Premier raid aérien historique de l'aviation américaine sur le
Japon. 16 bombardiers moyen B-25 Mitchell du 17e Bomb Group de la 8e
US Air Force, aux ordres du lieutenant-colonel James
Doolittle,
décollent du porte-avions Hornet à 1200 km de Tokyo.
Le Hornet et son escorte, formant le Task Group 16.2 (TG16.2) constitué
des croiseurs Vincennes et Nashville et de 11 destroyers, ont appareillé
le 2 avril de San Francisco, sur la côte ouest des États-Unis.
L'Enterprise et son escorte, constituant le Task Group 16.1 (TG16.1),
parti le 7 avril de Pearl Harbor et chargé de la couverture aérienne,
rejoint le Hornet le 12 avril au large des côtes du Japon.

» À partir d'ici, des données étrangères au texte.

-- ==== Sys2Proof/Certificates/Slice0/Obligations.lean ====
section
/-! DEFINITION. The statements for the provers: what the spec says of each row, of each kind of state and of the whole part. -/

open Sys2Proof Sys2Proof.Machine

/-! ### The machine -/

/-- One step runs the command at the front of the queue, on the state with the queue's rest. -/
def Obligations.StepRunsFrontCommand : Prop :=
  ∀ (c : Instr) (rest : List Instr) (s : State),
    Machine.step { s with pending := c :: rest } = Machine.exec c { s with pending := rest }

/-- Every command answers a next state, and leaves the queue of waiting commands as it stands. Where a command's event cannot
occur the state stays as it is, which is the model's choice (log 4). -/
def Obligations.EveryCommandCompletes : Prop :=
  ∀ (c : Instr) (s : State), ∃ t, Machine.exec c s = .next t ∧ t.pending = s.pending

/-- R147, R158: the strap value is sampled by POWER_ON and by the release of a held RESET pin, and changes at no other command. -/
def Obligations.StrapsSampledAtResets : Prop :=
  (∀ (b : BitVec 6) (held : Bool) (s : State), ∃ t, Machine.exec (.powerOn b held) s = .next t ∧ t.port.strap = b)
  ∧ (∀ (b : BitVec 6) (s : State), s.port.op = .transparent →
      ∃ t, Machine.exec (.resetPinReleased b) s = .next t ∧ t.port.strap = b)
  ∧ (∀ (c : Instr) (s t : State), Machine.exec c s = .next t → (∀ b held, c ≠ .powerOn b held) →
      (∀ b, c ≠ .resetPinReleased b) → t.port.strap = s.port.strap)

/-! ### Resets and operating states -/

/-- The values after a cold reset (R20, R40, R62, R82, R97, R113, R133, R145, R158, R168, R177, R188). The state is PASSIVE for
the straps and the pin that the model chose (log 2), and no start of a search is owed in the model's own field (log 24). -/
def Obligations.ColdResetValues : Prop :=
  State.reset.port.config = none ∧ State.reset.port.op = .passive ∧ State.reset.port.cause = .power
  ∧ TrackerFresh .halted 0 State.reset.trk
  ∧ State.reset.hv.queue = [] ∧ State.reset.hv.lastEndpoint = none
  ∧ (∀ i, (State.reset.hv.banks.get i).state = .empty ∧ (State.reset.hv.banks.get i).entries = [])
  ∧ State.reset.se = ⟨[], false, none,
      ⟨0, false, .none, ⟨2048, 2048⟩, ⟨2048, 2048⟩, 0, none, 0, false, false, false, false, false, false, false⟩, none,
      ⟨⟨6, 4, 5, 3, 1, 2⟩, 12, 256, 4⟩, ⟨false, ⟨0, 0⟩, ⟨64, 64⟩⟩,
      #v[⟨1, 0⟩, ⟨1, 1⟩, ⟨0, 1⟩, ⟨-1, 1⟩, ⟨-1, 0⟩, ⟨-1, -1⟩, ⟨0, -1⟩, ⟨1, -1⟩,
        ⟨0, 0⟩, ⟨0, 0⟩, ⟨0, 0⟩, ⟨0, 0⟩, ⟨0, 0⟩, ⟨0, 0⟩, ⟨0, 0⟩, ⟨0, 0⟩], .off, false⟩
  ∧ State.reset.cu = ⟨.tablet, 0, 0, 4096, 4096, 1, #v[some .commit, none, none, none], ⟨2048, 2048⟩, false, false, 0, 0,
      Vector.replicate 32 (0, 0)⟩
  ∧ State.reset.band = ⟨none, [], .line, 0, 0, false, ⟨0, .commit, false, 0, ⟨0, 0⟩, .none, none, 0⟩⟩
  ∧ State.reset.comp.pass = none ∧ State.reset.comp.again = false ∧ State.reset.comp.entered = false
  ∧ State.reset.comp.staged = ⟨[.ret], false, false, false, false, false, 0, 0⟩
  ∧ State.reset.comp.serving = ⟨[.ret], false, false, false, false, false, 0, 0⟩
  ∧ State.reset.comp.style = ⟨.cross, 24, 6, 7, 5, 6⟩
  ∧ State.reset.pat = ⟨false, ⟨31, 15, true, 31, false⟩, ⟨0, 0, true, 0, true⟩, 0, false⟩
  ∧ State.reset.dir = ⟨Vector.replicate 112 0, [], ⟨0, 0, 0, 0, none⟩, none⟩
  ∧ State.reset.pane = ⟨0, 0, none, none, none, 0⟩
  ∧ State.reset.flt.last = none ∧ State.reset.flt.seq = 0 ∧ State.reset.flt.stopCause = none ∧ State.reset.flt.latch = 0
  ∧ State.reset.flt.responses = ⟨false, false, false, false, true⟩
  ∧ State.reset.flt.watches = ⟨⟨false, 0, .note⟩, ⟨false, 0, .note⟩⟩ ∧ State.reset.flt.locates = ⟨.none, .none⟩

Le 18 avril, le premier B-25 décolle du pont du Hornet à 8 h 20. Les 16
bombardiers arrivent sur leur objectif à 12 h 15. Ils larguent une
quarantaine de bombes qui égratignent les localités de Tokyo, Yokohama,
Kobe, Nagoya et Yokosuka, puis continuent leur vol en direction de la
Chine.
Mais la situation météorologique défavorable obligera les équipages à
atterrir un peu n'importe où et n'importe comment, dans des conditions
épouvantables, ou à sauter en parachute.
Un B-25 se pose en Union Soviétique, dans la région de Vladivostok, et
son équipage sera interné jusqu'au 23 mai 1943.

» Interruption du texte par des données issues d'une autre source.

@[simp] theorem fileSample_frame (p : Pt) (m : BitVec 4) :
    (fileSample p m s).port = s.port ∧ (fileSample p m s).bus = s.bus ∧ (fileSample p m s).trk = s.trk ∧
    (fileSample p m s).hv = s.hv ∧ (fileSample p m s).cu = s.cu ∧ (fileSample p m s).band = s.band ∧
    (fileSample p m s).pat = s.pat ∧ (fileSample p m s).dir = s.dir ∧ (fileSample p m s).pane = s.pane ∧
    (fileSample p m s).orderChoices = s.orderChoices ∧ (fileSample p m s).pending = s.pending := by
  unfold fileSample; dsimp only; (repeat' split) <;> simp

@[simp] theorem finishSample_frame (p : Pt) (b : BitVec 4) :
    (finishSample p b s).port = s.port ∧ (finishSample p b s).bus = s.bus ∧ (finishSample p b s).trk = s.trk ∧
    (finishSample p b s).hv = s.hv ∧ (finishSample p b s).band = s.band ∧ (finishSample p b s).pat = s.pat ∧
    (finishSample p b s).dir = s.dir ∧ (finishSample p b s).pane = s.pane ∧
    (finishSample p b s).orderChoices = s.orderChoices ∧ (finishSample p b s).pending = s.pending := by
  unfold finishSample; dsimp only; simp

@[simp] theorem tabletIn_frame (w : Word) :
    (tabletIn w s).port = s.port ∧ (tabletIn w s).bus = s.bus ∧ (tabletIn w s).trk = s.trk ∧
    (tabletIn w s).hv = s.hv ∧ (tabletIn w s).band = s.band ∧ (tabletIn w s).pat = s.pat ∧
    (tabletIn w s).dir = s.dir ∧ (tabletIn w s).flt = s.flt ∧ (tabletIn w s).orderChoices = s.orderChoices ∧
    (tabletIn w s).pending = s.pending := by
  unfold tabletIn; dsimp only; simp

@[simp] theorem tabletOut_frame :
    (tabletOut s).port = s.port ∧ (tabletOut s).bus = s.bus ∧ (tabletOut s).trk = s.trk ∧ (tabletOut s).hv = s.hv ∧
    (tabletOut s).band = s.band ∧ (tabletOut s).pat = s.pat ∧ (tabletOut s).dir = s.dir ∧ (tabletOut s).flt = s.flt ∧
    (tabletOut s).orderChoices = s.orderChoices ∧ (tabletOut s).pending = s.pending := by
  unfold tabletOut; simp

@[simp] theorem wheelsIn_frame (w : Word) :
    (wheelsIn w s).port = s.port ∧ (wheelsIn w s).bus = s.bus ∧ (wheelsIn w s).trk = s.trk ∧
    (wheelsIn w s).hv = s.hv ∧ (wheelsIn w s).band = s.band ∧ (wheelsIn w s).pat = s.pat ∧
    (wheelsIn w s).dir = s.dir ∧ (wheelsIn w s).flt = s.flt ∧ (wheelsIn w s).orderChoices = s.orderChoices ∧
    (wheelsIn w s).pending = s.pending := by
  unfold wheelsIn; simp

@[simp] theorem acceptSample_frame (p : Word × Word) (w : Word) :
    (acceptSample p w s).port = s.port ∧ (acceptSample p w s).bus = s.bus ∧ (acceptSample p w s).trk = s.trk ∧
    (acceptSample p w s).hv = s.hv ∧ (acceptSample p w s).band = s.band ∧ (acceptSample p w s).pat = s.pat ∧
    (acceptSample p w s).dir = s.dir ∧ (acceptSample p w s).orderChoices = s.orderChoices ∧
    (acceptSample p w s).pending = s.pending := by
  unfold acceptSample; (repeat' split) <;> simp

@[simp] theorem takeSample_frame (n i : Nat) (w : Word) :
    (takeSample n i w s).port = s.port ∧ (takeSample n i w s).bus = s.bus ∧ (takeSample n i w s).trk = s.trk ∧
    (takeSample n i w s).hv = s.hv ∧ (takeSample n i w s).band = s.band ∧ (takeSample n i w s).pat = s.pat ∧
    (takeSample n i w s).dir = s.dir ∧ (takeSample n i w s).orderChoices = s.orderChoices ∧
    (takeSample n i w s).pending = s.pending := by
  unfold takeSample; dsimp only; (repeat' split) <;> simp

3 B-25 se posent en catastrophe. A cours de carburant, les 12 autres
équipages se voient contraint de sauter en parachute. Un d'entre-eux
tombe entre les mains des Japonais dans la région de Nanning. Au terme
d'une parodie de procès, le pilote et le copilote seront fusillés le 18
juin, et le reste de l'équipage libéré en août 1945.
La
Task Force 16 fait demi-tour et repart sans être inquiétés.
Le raid aérien, au point de vue stratégique, n'a causé que des dommages
dérisoires et insignifiants. En revanche, au point de vue psychologique,
tant du côté américain que japonais, il a eu un effet considérable.
L'invulnérabilité du Japon venait de voler en éclats.